Tania Bruguera is a Cuban artist whose practice specializes in performance art and political art, primarily interpreting political and social themes. She has conceptualized "conduct art" to delineate artistic practices that explore the boundaries of language and the body in relation to audience reaction and behavior. Additionally, Bruguera introduced the concept of "useful art," which aims to instigate transformations in specific political and legal dimensions of society. Her work frequently addresses themes of power and control, with a substantial portion critically examining the contemporary conditions in her native Cuba. In 2002, she established the Cátedra Arte de Conducta in Havana.
Regina José Galindo is a Guatemalan performance artist whose work is distinguished by its explicit political and critical content, employing her own body as an instrument for confrontation and social transformation. Her artistic trajectory has been profoundly influenced by the Guatemalan Civil War (1960–1996), a conflict that resulted in the genocide of over 200,000 individuals, including a significant number of indigenous people, farmers, women, and children. Through her art, Galindo critiques violence, sexism (with femicide being a prominent theme), Western beauty standards, state repression, and the abuse of power, particularly within her national context, although her artistic discourse transcends geographical boundaries. Initially, she exclusively utilized her body as a medium, sometimes pushing it to extreme situations, such as in Himenoplasty (2004), a performance involving hymen reconstruction that earned her the Golden Lion at the Venice Biennale. Subsequently, she began incorporating volunteers or hired participants, thereby relinquishing control over the performance's outcome.
The 1990s
The 1990s marked a period of reduced visibility for traditional European performance art, leading many artists to maintain a low profile. Conversely, Eastern Europe witnessed a significant surge in performance art. Concurrently, Latin American performance art and feminist performance art continued their expansion. The discipline also experienced a peak in Asian countries, where its origins can be traced to the Butō dance of the 1950s; during this decade, however, it underwent professionalization, and new Chinese artists gained substantial recognition. This era also saw a broader professionalization of performance art, evidenced by an increase in dedicated exhibitions and the inclusion of performance art at the Venice Art Biennale, where several practitioners, including Anne Imhof, Regina José Galindo, and Santiago Sierra, have been awarded the Leone d'Oro.

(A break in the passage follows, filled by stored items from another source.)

-- ==== Sys2Proof/Machine/Status.lean ====
section
/-! DEFINITION. The status interface (R34 item 4): the numeric codes of R161 and the host's reaction to the
run state (R173). -/

namespace Sys2Proof.Machine

/-- The numeric code of an error kind (R161). -/
def ErrorKind.code : ErrorKind → Nat
  | .addressing => 1
  | .invalidRegister => 2
  | .decode => 3
  | .unsupportedOperation => 4

/-- What the host does when a run has ended (R173). -/
inductive HostReaction where
  /-- Normal halt: the run loop ends and control returns to the caller. -/
  | returnsToCaller
  /-- DecodeError: the host reports the opcode value and the pc, and the process exits with a non-zero
  status. -/
  | reportsOpcodeAndExitsNonZero (opcode : Int) (pc : Nat)
  /-- Another fatal error: the run is aborted and the process exits with a non-zero status. -/
  | exitsNonZero
  deriving DecidableEq, Repr

/-- The host's reaction to the run state; none while the run goes on (R173). -/
def hostReaction : RunState → Option HostReaction
  | .running => none
  | .halted => some .returnsToCaller
  | .faulted f =>
    match f.kind with
    | .decode => some (.reportsOpcodeAndExitsNonZero f.info f.pc)
    | _ => some .exitsNonZero

end Sys2Proof.Machine
end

Performance Art in Political Contexts
With the dissolution of the Soviet Bloc, previously prohibited performance art pieces began to circulate more widely. Young artists across the former Eastern Bloc, including Russia, increasingly engaged with performance art. Concurrently, scenic arts, including performance, emerged in Cuba, the Caribbean, and China. As noted by scholars, "In these contexts, performance art became a new critical voice with a social strength similar to that of Western Europe, the United States and South America in the sixties and early seventies. It must be emphasized that the rise of performance art in the 1990s in Eastern Europe, China, South Africa, Cuba and other places must not be considered secondary or an imitation of the West."
The Professionalization of Performance Art
During the 1990s, performance art achieved mainstream integration within the Western world. Diverse performance artworks, encompassing live presentations, photographic documentation, and other records, began to be incorporated into galleries and museums, which increasingly recognized performance art as a distinct artistic discipline. However, significant institutionalization primarily occurred in the subsequent decade, when major museums such as the Tate Modern in London, MoMA in New York City, and the Pompidou Centre in Paris started acquiring performance art for their collections and organizing extensive exhibitions and retrospectives. Concurrently, from the 1990s onward, a growing number of performance artists received invitations to prestigious biennials, including the Venice Biennale, the São Paulo Biennial, and the Lyon Biennial.
Performance Art in China
Chinese contemporary and performance art gained substantial international recognition in the late 1990s, notably with the invitation of 19 Chinese artists to the Venice Biennale. While performance art in China had been developing since the 1970s, driven by cultural interests in art, process, and tradition, its broader recognition emerged from the 1990s onward. By the early 1990s, Chinese performance art had already garnered acclaim within the international art community. Domestically, it is now integrated into fine arts education programs and continues to grow in popularity.
Developments Since the 2000s
New Media Performance
From the late 1990s through the 2000s, numerous artists integrated emerging technologies, including the World Wide Web, digital video, webcams, and streaming media, into their performance art. Practitioners such as Coco Fusco, Shu Lea Cheang, and Prema Murthy created works that examined the interplay of gender, race, colonialism, and the body within the context of the Internet. Concurrently, groups like Critical Art Ensemble, Electronic Disturbance Theater, and Yes Men leveraged digital technologies associated with hacktivism and interventionism to address political concerns related to contemporary capitalism and consumerism.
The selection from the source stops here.